**YOUR GOAL:**
Copy word for word, please, the lines of the entries below running from the one containing "rlE | rlH | rlL" to the one containing "res0C | res0D", both ends included.

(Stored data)
'''
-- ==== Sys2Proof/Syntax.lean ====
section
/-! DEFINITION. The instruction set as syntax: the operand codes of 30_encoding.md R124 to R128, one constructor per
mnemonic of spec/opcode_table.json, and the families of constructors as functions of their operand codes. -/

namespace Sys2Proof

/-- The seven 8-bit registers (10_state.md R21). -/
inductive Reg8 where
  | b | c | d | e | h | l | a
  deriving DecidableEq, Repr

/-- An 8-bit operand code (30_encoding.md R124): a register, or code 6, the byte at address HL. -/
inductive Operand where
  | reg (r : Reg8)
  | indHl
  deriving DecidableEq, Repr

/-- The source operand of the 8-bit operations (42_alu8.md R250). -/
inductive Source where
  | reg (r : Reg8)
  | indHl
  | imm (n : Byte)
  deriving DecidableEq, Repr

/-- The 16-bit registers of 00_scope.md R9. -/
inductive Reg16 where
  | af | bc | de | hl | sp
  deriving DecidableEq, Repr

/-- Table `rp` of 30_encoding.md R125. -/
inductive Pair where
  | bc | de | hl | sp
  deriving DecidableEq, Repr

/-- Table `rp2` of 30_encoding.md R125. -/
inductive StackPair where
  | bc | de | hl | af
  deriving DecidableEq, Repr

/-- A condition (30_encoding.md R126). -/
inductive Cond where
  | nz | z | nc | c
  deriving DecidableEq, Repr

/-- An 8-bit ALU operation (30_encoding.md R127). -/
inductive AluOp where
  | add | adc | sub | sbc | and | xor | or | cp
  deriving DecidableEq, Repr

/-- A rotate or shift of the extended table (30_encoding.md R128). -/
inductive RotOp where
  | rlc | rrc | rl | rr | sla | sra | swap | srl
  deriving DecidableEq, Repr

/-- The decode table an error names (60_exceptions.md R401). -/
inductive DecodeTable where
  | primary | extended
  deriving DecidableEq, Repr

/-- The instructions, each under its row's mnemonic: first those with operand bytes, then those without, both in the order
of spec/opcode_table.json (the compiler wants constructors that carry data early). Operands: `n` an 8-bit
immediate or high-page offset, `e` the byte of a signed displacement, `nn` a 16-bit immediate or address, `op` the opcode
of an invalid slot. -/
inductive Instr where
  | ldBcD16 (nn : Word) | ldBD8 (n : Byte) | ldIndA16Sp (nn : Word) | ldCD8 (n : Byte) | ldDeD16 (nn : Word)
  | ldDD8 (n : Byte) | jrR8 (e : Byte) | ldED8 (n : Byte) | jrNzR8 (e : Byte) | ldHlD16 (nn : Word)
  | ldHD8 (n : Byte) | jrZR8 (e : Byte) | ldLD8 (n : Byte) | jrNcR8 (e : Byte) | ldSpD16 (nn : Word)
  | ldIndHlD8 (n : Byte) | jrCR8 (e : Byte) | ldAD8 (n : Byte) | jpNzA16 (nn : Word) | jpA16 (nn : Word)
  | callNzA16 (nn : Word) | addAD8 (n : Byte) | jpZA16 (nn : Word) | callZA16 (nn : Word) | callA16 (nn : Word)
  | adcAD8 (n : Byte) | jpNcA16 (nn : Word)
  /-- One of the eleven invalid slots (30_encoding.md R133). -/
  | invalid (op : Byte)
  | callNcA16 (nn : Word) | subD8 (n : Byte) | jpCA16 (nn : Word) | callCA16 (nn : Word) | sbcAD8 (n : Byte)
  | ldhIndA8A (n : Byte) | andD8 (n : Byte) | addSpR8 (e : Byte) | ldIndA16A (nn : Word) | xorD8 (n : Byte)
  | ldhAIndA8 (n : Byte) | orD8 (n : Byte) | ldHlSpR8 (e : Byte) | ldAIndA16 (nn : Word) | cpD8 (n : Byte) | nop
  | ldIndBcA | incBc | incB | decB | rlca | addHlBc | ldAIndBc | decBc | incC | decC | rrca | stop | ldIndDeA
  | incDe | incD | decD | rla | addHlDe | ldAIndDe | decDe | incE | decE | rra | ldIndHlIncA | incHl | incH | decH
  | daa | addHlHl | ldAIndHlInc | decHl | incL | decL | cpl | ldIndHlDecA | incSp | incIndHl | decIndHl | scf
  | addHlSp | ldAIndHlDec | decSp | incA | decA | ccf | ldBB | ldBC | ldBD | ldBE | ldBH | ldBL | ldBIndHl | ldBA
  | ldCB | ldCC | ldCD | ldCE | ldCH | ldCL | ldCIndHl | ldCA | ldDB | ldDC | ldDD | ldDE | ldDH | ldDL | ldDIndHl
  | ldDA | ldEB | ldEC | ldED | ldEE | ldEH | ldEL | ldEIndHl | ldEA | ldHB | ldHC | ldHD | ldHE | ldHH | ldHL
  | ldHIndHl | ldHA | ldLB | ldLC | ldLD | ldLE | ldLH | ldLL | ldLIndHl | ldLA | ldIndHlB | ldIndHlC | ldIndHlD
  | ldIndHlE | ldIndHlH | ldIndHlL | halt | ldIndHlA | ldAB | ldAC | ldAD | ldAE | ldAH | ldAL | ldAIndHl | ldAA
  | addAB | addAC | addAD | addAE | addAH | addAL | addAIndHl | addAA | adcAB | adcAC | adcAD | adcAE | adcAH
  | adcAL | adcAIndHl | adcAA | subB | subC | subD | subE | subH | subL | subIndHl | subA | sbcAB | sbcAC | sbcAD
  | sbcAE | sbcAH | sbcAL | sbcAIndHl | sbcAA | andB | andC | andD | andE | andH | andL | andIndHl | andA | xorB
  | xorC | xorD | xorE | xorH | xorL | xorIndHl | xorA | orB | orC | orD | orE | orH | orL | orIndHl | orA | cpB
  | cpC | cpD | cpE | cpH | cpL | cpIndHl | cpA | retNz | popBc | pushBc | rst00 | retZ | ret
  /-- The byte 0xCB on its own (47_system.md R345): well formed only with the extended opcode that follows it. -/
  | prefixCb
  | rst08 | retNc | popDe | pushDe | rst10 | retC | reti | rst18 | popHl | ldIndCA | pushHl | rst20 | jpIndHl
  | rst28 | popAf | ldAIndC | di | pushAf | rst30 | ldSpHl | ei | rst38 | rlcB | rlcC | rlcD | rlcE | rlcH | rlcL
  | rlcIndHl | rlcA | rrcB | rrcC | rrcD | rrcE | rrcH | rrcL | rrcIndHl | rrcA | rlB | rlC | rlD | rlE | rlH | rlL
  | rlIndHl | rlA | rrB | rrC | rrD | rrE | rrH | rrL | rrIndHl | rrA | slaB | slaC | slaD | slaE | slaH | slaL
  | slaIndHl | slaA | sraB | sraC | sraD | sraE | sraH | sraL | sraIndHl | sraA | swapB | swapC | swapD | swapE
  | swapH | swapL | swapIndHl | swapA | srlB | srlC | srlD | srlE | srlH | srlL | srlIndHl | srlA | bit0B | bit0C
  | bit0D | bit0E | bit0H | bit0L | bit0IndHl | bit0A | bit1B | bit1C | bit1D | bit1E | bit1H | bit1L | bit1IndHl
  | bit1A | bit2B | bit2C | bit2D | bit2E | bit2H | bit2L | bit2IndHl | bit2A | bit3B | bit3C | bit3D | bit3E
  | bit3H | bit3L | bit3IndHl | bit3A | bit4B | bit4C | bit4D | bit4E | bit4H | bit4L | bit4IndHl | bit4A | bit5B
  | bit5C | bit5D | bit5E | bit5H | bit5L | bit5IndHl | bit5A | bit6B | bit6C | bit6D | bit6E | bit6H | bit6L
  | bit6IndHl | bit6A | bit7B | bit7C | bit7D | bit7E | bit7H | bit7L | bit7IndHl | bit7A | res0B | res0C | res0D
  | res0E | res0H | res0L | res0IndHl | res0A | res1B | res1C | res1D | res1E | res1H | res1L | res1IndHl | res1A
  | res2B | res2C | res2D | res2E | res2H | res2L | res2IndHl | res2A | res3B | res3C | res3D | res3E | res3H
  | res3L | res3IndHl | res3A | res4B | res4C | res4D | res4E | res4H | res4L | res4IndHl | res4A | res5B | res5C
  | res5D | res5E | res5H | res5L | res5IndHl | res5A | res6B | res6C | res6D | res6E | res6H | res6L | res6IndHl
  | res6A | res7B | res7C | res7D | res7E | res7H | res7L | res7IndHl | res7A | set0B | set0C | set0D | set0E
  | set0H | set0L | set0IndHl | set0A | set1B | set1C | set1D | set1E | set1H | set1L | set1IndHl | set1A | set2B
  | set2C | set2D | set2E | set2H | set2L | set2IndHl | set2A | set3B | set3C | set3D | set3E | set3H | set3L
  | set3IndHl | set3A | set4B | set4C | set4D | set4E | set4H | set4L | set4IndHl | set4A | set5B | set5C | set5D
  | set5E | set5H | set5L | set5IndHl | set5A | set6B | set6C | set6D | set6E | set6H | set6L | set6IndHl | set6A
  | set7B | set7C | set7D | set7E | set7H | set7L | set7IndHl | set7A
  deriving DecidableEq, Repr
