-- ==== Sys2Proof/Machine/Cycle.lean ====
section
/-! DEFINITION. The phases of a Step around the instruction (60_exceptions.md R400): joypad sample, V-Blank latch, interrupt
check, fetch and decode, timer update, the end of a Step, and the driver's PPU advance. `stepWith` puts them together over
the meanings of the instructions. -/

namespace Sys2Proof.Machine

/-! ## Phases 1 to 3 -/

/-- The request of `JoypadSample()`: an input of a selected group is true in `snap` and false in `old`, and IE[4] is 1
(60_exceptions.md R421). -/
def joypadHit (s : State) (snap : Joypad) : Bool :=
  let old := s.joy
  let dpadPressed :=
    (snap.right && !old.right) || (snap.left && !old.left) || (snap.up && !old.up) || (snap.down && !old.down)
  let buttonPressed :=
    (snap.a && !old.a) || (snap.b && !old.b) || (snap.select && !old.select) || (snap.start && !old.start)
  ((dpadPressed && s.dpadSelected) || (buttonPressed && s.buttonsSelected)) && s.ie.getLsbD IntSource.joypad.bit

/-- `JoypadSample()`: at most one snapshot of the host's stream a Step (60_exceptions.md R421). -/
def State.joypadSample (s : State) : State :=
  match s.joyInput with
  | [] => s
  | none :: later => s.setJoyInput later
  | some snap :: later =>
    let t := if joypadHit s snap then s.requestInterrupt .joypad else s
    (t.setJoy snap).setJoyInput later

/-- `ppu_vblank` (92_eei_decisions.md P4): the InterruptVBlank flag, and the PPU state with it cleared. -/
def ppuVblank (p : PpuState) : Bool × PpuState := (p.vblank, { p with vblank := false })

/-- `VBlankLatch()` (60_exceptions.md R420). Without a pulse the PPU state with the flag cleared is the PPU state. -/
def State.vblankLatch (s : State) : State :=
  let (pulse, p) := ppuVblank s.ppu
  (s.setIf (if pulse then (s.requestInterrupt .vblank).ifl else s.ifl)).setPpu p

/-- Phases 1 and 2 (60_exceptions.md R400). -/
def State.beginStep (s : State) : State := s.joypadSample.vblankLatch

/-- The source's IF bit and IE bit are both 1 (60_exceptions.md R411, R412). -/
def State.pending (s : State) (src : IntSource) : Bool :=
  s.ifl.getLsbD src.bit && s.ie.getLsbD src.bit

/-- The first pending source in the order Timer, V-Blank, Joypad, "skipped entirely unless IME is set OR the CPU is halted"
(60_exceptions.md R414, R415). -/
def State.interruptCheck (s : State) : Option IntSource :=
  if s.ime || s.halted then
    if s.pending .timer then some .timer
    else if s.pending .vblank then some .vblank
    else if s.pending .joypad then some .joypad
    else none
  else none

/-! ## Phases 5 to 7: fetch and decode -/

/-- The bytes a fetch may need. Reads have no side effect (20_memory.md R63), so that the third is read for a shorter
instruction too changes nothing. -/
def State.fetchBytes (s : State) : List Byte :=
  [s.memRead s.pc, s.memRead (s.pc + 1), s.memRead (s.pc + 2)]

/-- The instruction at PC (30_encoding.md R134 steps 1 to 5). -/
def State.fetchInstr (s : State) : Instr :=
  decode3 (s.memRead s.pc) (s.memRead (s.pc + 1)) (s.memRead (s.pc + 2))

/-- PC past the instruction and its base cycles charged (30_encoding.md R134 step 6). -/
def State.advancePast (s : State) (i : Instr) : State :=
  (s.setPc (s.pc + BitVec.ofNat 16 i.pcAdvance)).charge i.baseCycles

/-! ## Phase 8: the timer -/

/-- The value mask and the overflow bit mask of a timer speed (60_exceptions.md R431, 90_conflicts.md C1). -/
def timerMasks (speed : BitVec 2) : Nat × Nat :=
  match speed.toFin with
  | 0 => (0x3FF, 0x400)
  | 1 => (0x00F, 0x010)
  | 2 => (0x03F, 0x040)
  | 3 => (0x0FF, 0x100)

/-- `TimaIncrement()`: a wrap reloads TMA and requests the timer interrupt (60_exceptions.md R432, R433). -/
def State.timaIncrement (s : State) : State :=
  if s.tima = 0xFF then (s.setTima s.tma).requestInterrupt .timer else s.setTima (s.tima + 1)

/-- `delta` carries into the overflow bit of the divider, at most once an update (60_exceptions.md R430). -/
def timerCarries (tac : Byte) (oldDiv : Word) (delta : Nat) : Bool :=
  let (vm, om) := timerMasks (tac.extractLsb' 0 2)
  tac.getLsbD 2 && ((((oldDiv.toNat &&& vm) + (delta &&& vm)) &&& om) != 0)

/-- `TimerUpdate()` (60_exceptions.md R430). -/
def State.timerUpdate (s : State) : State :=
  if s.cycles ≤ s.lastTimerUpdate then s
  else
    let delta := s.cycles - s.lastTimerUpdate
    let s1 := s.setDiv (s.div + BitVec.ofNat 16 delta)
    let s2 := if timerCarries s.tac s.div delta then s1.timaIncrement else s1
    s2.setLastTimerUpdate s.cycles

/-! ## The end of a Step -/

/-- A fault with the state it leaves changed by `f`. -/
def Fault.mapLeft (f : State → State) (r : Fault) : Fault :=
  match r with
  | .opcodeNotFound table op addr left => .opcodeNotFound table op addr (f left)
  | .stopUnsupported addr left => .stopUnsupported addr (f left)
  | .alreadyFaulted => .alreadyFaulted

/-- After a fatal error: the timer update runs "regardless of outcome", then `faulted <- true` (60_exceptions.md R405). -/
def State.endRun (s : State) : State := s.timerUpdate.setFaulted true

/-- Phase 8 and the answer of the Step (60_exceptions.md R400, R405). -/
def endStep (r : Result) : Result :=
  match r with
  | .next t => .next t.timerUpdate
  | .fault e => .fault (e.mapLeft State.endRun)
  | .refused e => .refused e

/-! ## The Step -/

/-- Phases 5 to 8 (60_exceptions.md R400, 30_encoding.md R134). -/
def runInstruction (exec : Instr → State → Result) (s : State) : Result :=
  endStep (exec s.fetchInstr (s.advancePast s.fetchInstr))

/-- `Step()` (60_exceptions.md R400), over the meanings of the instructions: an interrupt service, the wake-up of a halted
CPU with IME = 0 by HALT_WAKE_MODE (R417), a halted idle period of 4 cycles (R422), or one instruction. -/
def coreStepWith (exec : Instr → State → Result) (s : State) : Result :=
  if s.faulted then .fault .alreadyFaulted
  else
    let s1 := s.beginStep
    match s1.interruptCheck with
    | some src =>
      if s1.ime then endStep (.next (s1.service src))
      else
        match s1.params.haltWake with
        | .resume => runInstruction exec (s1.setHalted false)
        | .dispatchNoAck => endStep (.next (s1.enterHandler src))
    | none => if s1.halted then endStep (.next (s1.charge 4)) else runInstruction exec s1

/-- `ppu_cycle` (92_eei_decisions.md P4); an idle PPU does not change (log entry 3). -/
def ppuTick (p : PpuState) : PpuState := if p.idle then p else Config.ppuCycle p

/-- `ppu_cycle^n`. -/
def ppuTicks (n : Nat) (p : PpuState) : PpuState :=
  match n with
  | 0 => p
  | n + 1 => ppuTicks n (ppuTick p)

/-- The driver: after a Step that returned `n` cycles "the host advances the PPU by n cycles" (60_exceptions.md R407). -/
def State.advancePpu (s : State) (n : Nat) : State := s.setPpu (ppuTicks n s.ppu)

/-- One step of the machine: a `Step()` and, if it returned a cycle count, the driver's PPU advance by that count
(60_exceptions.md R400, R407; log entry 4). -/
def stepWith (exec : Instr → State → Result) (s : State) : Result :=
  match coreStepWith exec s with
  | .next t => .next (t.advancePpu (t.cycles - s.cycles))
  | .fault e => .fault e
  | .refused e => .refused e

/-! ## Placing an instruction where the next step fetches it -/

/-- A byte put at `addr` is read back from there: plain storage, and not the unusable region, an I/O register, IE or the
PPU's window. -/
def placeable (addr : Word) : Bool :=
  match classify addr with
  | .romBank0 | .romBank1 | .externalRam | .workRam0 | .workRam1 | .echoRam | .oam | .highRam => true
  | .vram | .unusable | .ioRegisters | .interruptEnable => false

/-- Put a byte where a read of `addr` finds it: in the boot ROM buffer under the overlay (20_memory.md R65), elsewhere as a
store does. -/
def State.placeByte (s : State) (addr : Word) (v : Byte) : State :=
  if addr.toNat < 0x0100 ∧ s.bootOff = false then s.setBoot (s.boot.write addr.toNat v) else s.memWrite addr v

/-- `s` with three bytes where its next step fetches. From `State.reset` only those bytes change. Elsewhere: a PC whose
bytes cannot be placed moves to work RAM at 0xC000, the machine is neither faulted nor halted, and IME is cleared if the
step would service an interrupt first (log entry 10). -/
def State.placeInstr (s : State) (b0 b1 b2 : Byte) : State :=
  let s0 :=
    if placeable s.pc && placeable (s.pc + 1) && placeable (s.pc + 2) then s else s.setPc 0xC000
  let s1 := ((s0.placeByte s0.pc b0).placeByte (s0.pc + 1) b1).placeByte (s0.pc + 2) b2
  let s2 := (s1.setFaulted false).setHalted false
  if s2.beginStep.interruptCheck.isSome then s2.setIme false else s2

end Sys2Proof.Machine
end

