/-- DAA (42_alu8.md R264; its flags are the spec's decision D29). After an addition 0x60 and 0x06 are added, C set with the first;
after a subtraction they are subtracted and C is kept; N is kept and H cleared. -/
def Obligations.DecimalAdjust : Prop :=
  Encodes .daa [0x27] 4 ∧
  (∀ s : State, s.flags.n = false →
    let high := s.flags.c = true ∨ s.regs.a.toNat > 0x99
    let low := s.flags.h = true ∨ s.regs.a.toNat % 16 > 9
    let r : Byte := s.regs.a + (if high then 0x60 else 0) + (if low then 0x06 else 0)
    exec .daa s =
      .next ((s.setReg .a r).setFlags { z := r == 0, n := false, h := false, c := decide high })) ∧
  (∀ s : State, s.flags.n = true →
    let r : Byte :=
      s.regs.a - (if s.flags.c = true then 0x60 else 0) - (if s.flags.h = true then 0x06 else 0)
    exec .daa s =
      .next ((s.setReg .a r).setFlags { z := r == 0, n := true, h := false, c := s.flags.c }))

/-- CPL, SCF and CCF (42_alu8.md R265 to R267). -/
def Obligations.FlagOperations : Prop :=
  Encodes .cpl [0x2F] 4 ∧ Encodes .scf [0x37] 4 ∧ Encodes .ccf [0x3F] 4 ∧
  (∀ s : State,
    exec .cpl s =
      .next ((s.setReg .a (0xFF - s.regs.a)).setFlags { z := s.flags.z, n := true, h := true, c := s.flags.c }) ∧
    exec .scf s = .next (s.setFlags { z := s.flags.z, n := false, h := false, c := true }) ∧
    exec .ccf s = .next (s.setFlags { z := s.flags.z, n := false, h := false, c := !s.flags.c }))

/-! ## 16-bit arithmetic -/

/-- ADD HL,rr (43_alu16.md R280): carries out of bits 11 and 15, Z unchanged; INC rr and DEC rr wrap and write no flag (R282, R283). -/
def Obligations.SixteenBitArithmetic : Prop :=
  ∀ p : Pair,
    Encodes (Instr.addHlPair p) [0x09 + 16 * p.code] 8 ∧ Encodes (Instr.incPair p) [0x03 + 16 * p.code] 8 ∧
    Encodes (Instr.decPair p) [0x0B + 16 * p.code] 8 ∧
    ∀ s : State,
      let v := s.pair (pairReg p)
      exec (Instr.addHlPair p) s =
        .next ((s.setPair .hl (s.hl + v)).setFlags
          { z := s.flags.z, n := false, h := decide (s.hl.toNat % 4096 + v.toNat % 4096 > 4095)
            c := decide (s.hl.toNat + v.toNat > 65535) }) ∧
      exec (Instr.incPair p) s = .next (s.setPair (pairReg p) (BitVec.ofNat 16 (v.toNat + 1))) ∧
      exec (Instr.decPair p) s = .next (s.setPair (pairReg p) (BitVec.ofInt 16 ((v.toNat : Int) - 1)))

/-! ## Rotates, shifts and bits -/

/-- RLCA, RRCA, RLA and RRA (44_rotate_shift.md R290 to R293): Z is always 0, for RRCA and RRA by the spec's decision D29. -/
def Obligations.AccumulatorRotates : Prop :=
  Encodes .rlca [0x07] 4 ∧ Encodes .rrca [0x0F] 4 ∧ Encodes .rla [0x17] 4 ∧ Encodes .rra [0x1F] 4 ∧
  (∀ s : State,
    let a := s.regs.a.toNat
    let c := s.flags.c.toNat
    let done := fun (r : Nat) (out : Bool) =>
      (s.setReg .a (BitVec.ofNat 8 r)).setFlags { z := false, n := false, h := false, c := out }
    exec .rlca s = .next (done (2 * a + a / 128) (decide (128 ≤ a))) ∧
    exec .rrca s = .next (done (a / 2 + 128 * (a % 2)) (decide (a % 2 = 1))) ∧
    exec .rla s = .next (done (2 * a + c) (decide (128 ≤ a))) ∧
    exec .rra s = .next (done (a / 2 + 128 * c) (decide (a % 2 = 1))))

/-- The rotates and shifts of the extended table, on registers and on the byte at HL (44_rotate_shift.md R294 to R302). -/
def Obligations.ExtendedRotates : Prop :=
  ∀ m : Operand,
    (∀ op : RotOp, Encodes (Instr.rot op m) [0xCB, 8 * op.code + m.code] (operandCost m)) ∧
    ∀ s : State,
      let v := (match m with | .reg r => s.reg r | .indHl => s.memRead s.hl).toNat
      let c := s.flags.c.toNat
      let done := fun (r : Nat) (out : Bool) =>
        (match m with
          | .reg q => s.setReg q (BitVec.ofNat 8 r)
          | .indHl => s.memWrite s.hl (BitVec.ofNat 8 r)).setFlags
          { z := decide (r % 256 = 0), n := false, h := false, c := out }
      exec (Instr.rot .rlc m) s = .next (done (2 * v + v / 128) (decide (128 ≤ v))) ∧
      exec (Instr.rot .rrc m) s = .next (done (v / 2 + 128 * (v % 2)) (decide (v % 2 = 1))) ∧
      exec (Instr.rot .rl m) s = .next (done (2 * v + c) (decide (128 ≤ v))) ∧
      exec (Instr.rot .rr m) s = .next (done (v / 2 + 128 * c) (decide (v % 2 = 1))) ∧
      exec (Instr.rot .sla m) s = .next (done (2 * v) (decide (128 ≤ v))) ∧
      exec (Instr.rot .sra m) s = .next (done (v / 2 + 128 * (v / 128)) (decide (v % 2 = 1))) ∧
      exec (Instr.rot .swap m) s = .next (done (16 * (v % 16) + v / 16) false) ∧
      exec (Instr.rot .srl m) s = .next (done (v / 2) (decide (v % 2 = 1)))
'''
**YOUR RESPONSE:**
  | rlcIndHl | rlcA | rrcB | rrcC | rrcD | rrcE | rrcH | rrcL | rrcIndHl | rrcA | rlB | rlC | rlD | rlE | rlH | rlL
  | rlIndHl | rlA | rrB | rrC | rrD | rrE | rrH | rrL | rrIndHl | rrA | slaB | slaC | slaD | slaE | slaH | slaL
  | slaIndHl | slaA | sraB | sraC | sraD | sraE | sraH | sraL | sraIndHl | sraA | swapB | swapC | swapD | swapE
  | swapH | swapL | swapIndHl | swapA | srlB | srlC | srlD | srlE | srlH | srlL | srlIndHl | srlA | bit0B | bit0C
  | bit0D | bit0E | bit0H | bit0L | bit0IndHl | bit0A | bit1B | bit1C | bit1D | bit1E | bit1H | bit1L | bit1IndHl
  | bit1A | bit2B | bit2C | bit2D | bit2E | bit2H | bit2L | bit2IndHl | bit2A | bit3B | bit3C | bit3D | bit3E
  | bit3H | bit3L | bit3IndHl | bit3A | bit4B | bit4C | bit4D | bit4E | bit4H | bit4L | bit4IndHl | bit4A | bit5B
  | bit5C | bit5D | bit5E | bit5H | bit5L | bit5IndHl | bit5A | bit6B | bit6C | bit6D | bit6E | bit6H | bit6L
  | bit6IndHl | bit6A | bit7B | bit7C | bit7D | bit7E | bit7H | bit7L | bit7IndHl | bit7A | res0B | res0C | res0D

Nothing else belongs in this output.